Directions for this task
For the data below, restate word for word only the lines from the line containing "else .done (s.dev.setPipe" through the line containing "(∀ i, p.aclIn", both ends included.

** Opening Input block **

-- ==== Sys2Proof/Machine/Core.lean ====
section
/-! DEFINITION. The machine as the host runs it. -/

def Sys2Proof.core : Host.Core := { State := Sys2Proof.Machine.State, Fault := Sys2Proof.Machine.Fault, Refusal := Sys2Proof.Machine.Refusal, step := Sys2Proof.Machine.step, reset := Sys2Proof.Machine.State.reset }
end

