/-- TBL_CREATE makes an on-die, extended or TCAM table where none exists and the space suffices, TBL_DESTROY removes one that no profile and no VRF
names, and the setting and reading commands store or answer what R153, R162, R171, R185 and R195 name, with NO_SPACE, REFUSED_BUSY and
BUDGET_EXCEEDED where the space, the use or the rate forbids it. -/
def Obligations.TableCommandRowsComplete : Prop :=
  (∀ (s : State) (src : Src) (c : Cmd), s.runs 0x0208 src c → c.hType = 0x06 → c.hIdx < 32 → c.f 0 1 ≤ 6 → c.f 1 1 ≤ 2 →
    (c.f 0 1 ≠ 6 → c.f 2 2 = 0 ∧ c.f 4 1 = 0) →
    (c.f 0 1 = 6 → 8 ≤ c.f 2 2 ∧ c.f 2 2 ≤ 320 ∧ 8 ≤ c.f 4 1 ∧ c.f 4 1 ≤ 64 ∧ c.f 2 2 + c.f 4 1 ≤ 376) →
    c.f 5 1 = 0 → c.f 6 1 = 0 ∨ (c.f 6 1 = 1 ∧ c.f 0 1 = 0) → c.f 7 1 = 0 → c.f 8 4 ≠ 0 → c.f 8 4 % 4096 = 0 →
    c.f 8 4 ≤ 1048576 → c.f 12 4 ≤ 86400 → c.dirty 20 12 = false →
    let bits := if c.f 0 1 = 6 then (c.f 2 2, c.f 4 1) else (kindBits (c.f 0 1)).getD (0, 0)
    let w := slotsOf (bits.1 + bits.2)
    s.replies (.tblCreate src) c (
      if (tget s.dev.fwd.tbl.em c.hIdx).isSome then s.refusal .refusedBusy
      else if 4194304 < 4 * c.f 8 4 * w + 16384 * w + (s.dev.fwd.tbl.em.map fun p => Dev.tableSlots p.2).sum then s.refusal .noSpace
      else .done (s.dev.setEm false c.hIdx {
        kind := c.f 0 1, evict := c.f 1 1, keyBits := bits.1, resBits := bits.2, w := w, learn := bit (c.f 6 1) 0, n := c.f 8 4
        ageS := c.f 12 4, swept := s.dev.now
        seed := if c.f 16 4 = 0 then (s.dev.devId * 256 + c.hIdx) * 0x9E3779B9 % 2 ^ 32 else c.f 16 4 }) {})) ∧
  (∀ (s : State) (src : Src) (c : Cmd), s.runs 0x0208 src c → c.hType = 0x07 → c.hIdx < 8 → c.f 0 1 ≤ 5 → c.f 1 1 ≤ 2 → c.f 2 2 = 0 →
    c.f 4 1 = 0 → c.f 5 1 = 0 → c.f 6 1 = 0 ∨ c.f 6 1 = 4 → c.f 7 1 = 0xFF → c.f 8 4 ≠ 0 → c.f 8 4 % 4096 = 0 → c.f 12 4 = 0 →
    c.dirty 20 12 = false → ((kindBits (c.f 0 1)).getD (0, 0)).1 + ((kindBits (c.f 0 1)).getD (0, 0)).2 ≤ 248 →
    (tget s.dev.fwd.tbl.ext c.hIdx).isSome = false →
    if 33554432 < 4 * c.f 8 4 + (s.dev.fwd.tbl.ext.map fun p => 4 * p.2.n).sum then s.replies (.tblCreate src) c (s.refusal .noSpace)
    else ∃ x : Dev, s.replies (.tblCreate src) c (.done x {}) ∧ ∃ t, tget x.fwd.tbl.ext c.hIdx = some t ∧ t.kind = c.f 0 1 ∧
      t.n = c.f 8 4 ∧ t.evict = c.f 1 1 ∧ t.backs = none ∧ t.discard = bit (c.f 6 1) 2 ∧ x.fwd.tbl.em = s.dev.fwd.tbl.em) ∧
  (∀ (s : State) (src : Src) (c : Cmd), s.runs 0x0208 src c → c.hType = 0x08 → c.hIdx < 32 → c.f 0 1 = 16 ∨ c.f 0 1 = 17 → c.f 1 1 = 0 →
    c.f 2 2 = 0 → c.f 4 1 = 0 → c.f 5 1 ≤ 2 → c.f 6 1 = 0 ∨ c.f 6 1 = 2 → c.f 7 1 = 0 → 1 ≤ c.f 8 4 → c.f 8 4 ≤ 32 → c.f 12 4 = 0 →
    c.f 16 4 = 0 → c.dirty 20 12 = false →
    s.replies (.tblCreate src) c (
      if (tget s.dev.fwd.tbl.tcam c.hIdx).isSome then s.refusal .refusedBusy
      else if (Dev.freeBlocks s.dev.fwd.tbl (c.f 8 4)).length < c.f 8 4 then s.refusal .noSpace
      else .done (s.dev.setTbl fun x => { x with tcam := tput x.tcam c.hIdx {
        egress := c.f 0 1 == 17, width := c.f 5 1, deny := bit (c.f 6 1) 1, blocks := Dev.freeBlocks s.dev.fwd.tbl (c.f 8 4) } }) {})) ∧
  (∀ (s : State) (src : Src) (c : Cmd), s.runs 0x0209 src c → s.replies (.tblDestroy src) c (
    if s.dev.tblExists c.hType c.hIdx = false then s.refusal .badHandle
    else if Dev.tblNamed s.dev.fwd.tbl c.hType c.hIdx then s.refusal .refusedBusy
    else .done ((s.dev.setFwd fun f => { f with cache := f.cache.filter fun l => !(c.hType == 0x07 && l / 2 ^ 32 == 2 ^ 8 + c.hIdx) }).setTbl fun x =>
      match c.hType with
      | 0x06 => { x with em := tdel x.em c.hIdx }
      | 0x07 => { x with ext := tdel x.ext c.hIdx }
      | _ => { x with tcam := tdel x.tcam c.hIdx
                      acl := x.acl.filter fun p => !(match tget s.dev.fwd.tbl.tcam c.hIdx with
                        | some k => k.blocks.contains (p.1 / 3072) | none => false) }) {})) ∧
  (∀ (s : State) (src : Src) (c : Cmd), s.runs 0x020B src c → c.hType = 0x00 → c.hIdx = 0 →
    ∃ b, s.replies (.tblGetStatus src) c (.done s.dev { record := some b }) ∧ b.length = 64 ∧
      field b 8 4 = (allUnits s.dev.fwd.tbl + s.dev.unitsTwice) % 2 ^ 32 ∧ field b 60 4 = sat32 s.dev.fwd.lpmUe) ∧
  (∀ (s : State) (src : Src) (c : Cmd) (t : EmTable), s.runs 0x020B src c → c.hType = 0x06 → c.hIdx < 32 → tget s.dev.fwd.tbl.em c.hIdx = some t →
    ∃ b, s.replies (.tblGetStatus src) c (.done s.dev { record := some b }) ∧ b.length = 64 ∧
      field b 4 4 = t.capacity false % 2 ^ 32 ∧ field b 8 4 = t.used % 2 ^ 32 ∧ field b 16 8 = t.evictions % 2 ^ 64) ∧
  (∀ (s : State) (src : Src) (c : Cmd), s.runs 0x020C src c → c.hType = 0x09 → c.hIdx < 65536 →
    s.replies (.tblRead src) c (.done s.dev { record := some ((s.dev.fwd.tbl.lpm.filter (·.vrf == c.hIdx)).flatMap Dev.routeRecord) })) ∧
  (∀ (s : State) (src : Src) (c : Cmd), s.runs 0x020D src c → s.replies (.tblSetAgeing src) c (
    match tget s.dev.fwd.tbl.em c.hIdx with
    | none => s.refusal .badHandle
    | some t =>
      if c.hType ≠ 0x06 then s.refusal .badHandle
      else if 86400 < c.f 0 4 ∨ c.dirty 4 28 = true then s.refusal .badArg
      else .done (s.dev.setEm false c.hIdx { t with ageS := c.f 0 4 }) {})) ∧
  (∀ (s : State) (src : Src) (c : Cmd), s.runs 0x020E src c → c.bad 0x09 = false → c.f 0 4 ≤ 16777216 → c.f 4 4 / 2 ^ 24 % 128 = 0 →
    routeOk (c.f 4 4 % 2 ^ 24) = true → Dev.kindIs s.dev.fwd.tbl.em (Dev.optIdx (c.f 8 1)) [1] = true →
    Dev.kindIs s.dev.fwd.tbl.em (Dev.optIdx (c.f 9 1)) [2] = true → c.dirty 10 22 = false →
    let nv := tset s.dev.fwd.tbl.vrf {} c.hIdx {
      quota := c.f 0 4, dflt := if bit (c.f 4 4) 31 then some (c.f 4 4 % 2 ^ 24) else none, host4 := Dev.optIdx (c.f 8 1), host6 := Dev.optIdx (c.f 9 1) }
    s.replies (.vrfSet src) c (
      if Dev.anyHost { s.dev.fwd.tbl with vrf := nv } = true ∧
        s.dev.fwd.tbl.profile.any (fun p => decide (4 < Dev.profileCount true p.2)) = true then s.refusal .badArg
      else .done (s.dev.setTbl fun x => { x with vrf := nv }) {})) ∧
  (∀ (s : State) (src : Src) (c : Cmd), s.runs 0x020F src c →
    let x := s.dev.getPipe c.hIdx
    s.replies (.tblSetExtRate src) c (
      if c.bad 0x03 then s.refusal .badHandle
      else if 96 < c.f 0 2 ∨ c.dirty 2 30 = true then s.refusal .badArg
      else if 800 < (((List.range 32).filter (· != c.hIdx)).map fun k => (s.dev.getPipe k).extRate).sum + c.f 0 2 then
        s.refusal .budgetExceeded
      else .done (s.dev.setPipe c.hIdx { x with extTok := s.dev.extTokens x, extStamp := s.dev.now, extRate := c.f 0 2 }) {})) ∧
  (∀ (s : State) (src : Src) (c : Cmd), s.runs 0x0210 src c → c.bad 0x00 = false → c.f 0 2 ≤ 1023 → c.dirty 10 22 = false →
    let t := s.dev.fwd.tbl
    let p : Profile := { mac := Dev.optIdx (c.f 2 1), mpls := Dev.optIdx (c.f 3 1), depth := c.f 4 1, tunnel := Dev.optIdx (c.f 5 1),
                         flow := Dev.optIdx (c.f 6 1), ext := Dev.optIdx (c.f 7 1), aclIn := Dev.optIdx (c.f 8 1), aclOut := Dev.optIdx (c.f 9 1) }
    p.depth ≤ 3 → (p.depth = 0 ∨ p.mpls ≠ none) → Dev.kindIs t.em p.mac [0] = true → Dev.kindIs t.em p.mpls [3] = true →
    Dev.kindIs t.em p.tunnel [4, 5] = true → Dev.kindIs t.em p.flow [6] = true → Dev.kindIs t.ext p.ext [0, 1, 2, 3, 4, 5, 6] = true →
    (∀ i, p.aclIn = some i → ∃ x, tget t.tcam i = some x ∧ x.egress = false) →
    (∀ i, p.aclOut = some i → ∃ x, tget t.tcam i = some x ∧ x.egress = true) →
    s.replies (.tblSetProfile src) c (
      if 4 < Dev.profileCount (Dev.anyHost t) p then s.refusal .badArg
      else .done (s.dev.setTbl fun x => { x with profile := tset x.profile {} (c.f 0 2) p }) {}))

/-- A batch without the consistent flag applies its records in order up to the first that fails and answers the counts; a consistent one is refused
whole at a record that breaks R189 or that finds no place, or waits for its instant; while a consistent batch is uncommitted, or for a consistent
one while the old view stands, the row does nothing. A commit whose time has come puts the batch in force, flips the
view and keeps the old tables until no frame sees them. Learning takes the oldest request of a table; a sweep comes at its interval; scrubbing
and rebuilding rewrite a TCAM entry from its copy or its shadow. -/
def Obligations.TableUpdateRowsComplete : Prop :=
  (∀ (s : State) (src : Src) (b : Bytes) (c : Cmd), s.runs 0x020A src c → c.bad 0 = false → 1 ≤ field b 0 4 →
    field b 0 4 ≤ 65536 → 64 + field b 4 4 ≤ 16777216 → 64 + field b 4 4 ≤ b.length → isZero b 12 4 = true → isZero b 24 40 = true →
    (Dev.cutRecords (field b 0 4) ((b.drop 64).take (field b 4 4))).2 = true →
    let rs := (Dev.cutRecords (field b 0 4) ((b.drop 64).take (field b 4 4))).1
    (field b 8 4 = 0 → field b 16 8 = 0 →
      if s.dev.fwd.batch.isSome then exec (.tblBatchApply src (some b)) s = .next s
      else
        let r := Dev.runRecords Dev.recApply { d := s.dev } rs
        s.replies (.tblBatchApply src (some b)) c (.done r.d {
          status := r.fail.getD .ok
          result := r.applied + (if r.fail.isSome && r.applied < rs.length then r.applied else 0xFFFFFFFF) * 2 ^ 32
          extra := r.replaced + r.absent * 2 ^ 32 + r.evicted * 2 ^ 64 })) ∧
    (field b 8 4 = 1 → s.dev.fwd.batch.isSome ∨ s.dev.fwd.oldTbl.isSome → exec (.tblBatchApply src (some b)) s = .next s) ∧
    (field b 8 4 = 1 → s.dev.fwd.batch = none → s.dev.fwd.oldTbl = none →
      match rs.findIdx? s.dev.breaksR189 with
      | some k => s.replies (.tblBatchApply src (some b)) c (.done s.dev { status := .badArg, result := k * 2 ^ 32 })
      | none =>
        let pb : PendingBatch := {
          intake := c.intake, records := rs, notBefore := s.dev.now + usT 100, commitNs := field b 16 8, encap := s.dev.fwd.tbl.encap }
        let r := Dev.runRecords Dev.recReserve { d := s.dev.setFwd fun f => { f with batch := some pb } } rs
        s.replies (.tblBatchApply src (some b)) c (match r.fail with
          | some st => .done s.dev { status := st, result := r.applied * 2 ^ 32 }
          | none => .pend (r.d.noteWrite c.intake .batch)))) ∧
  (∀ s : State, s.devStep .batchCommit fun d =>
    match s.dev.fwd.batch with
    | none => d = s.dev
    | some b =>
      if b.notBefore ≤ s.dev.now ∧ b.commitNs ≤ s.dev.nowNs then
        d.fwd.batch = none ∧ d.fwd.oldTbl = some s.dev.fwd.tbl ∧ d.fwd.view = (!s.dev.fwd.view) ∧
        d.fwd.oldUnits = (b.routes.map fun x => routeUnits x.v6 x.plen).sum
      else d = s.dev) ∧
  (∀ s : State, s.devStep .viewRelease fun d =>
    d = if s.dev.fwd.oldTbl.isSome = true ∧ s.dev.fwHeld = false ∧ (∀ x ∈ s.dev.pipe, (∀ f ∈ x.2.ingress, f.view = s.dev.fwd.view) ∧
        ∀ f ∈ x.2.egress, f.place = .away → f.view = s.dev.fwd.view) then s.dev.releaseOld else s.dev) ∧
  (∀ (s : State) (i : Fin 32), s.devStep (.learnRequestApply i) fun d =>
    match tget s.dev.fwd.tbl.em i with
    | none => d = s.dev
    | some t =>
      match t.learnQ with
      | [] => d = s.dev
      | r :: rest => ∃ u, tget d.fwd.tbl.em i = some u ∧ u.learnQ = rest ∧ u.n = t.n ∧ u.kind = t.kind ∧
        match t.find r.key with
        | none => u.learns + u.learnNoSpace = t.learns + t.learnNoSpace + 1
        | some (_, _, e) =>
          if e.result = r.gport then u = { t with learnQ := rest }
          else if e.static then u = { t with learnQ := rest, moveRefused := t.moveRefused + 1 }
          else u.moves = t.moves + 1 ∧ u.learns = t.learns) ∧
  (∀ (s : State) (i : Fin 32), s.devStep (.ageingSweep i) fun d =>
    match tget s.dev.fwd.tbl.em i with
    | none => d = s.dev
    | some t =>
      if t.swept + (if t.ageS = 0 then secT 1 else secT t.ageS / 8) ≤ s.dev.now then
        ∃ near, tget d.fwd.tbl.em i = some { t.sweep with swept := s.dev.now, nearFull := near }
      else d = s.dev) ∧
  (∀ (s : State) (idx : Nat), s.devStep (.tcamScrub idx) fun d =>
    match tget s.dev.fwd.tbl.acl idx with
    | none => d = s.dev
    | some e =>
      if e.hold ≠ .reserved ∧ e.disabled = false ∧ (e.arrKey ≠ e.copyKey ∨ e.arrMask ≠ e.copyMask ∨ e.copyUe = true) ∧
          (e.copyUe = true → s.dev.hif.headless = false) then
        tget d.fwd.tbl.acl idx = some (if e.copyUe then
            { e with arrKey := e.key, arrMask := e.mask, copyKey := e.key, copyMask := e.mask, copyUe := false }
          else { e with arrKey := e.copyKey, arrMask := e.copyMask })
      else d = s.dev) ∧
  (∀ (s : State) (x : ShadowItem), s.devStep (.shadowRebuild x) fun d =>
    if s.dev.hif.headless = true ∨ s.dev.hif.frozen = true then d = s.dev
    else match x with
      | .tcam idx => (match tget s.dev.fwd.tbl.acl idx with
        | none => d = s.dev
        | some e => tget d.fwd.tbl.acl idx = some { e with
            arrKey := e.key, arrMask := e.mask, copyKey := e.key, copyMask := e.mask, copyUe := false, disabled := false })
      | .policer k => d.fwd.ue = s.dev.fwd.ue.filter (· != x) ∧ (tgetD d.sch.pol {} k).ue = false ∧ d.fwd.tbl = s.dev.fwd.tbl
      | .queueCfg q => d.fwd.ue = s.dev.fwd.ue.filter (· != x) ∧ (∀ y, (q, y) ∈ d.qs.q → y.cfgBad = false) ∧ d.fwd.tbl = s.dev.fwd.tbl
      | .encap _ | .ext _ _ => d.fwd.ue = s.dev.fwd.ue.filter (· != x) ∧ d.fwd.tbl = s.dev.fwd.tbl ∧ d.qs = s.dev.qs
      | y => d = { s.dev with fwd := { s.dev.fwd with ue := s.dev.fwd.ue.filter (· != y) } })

** Closing Input block **

Answer
      else .done (s.dev.setPipe c.hIdx { x with extTok := s.dev.extTokens x, extStamp := s.dev.now, extRate := c.f 0 2 }) {})) ∧
  (∀ (s : State) (src : Src) (c : Cmd), s.runs 0x0210 src c → c.bad 0x00 = false → c.f 0 2 ≤ 1023 → c.dirty 10 22 = false →
    let t := s.dev.fwd.tbl
    let p : Profile := { mac := Dev.optIdx (c.f 2 1), mpls := Dev.optIdx (c.f 3 1), depth := c.f 4 1, tunnel := Dev.optIdx (c.f 5 1),
                         flow := Dev.optIdx (c.f 6 1), ext := Dev.optIdx (c.f 7 1), aclIn := Dev.optIdx (c.f 8 1), aclOut := Dev.optIdx (c.f 9 1) }
    p.depth ≤ 3 → (p.depth = 0 ∨ p.mpls ≠ none) → Dev.kindIs t.em p.mac [0] = true → Dev.kindIs t.em p.mpls [3] = true →
    Dev.kindIs t.em p.tunnel [4, 5] = true → Dev.kindIs t.em p.flow [6] = true → Dev.kindIs t.ext p.ext [0, 1, 2, 3, 4, 5, 6] = true →
    (∀ i, p.aclIn = some i → ∃ x, tget t.tcam i = some x ∧ x.egress = false) →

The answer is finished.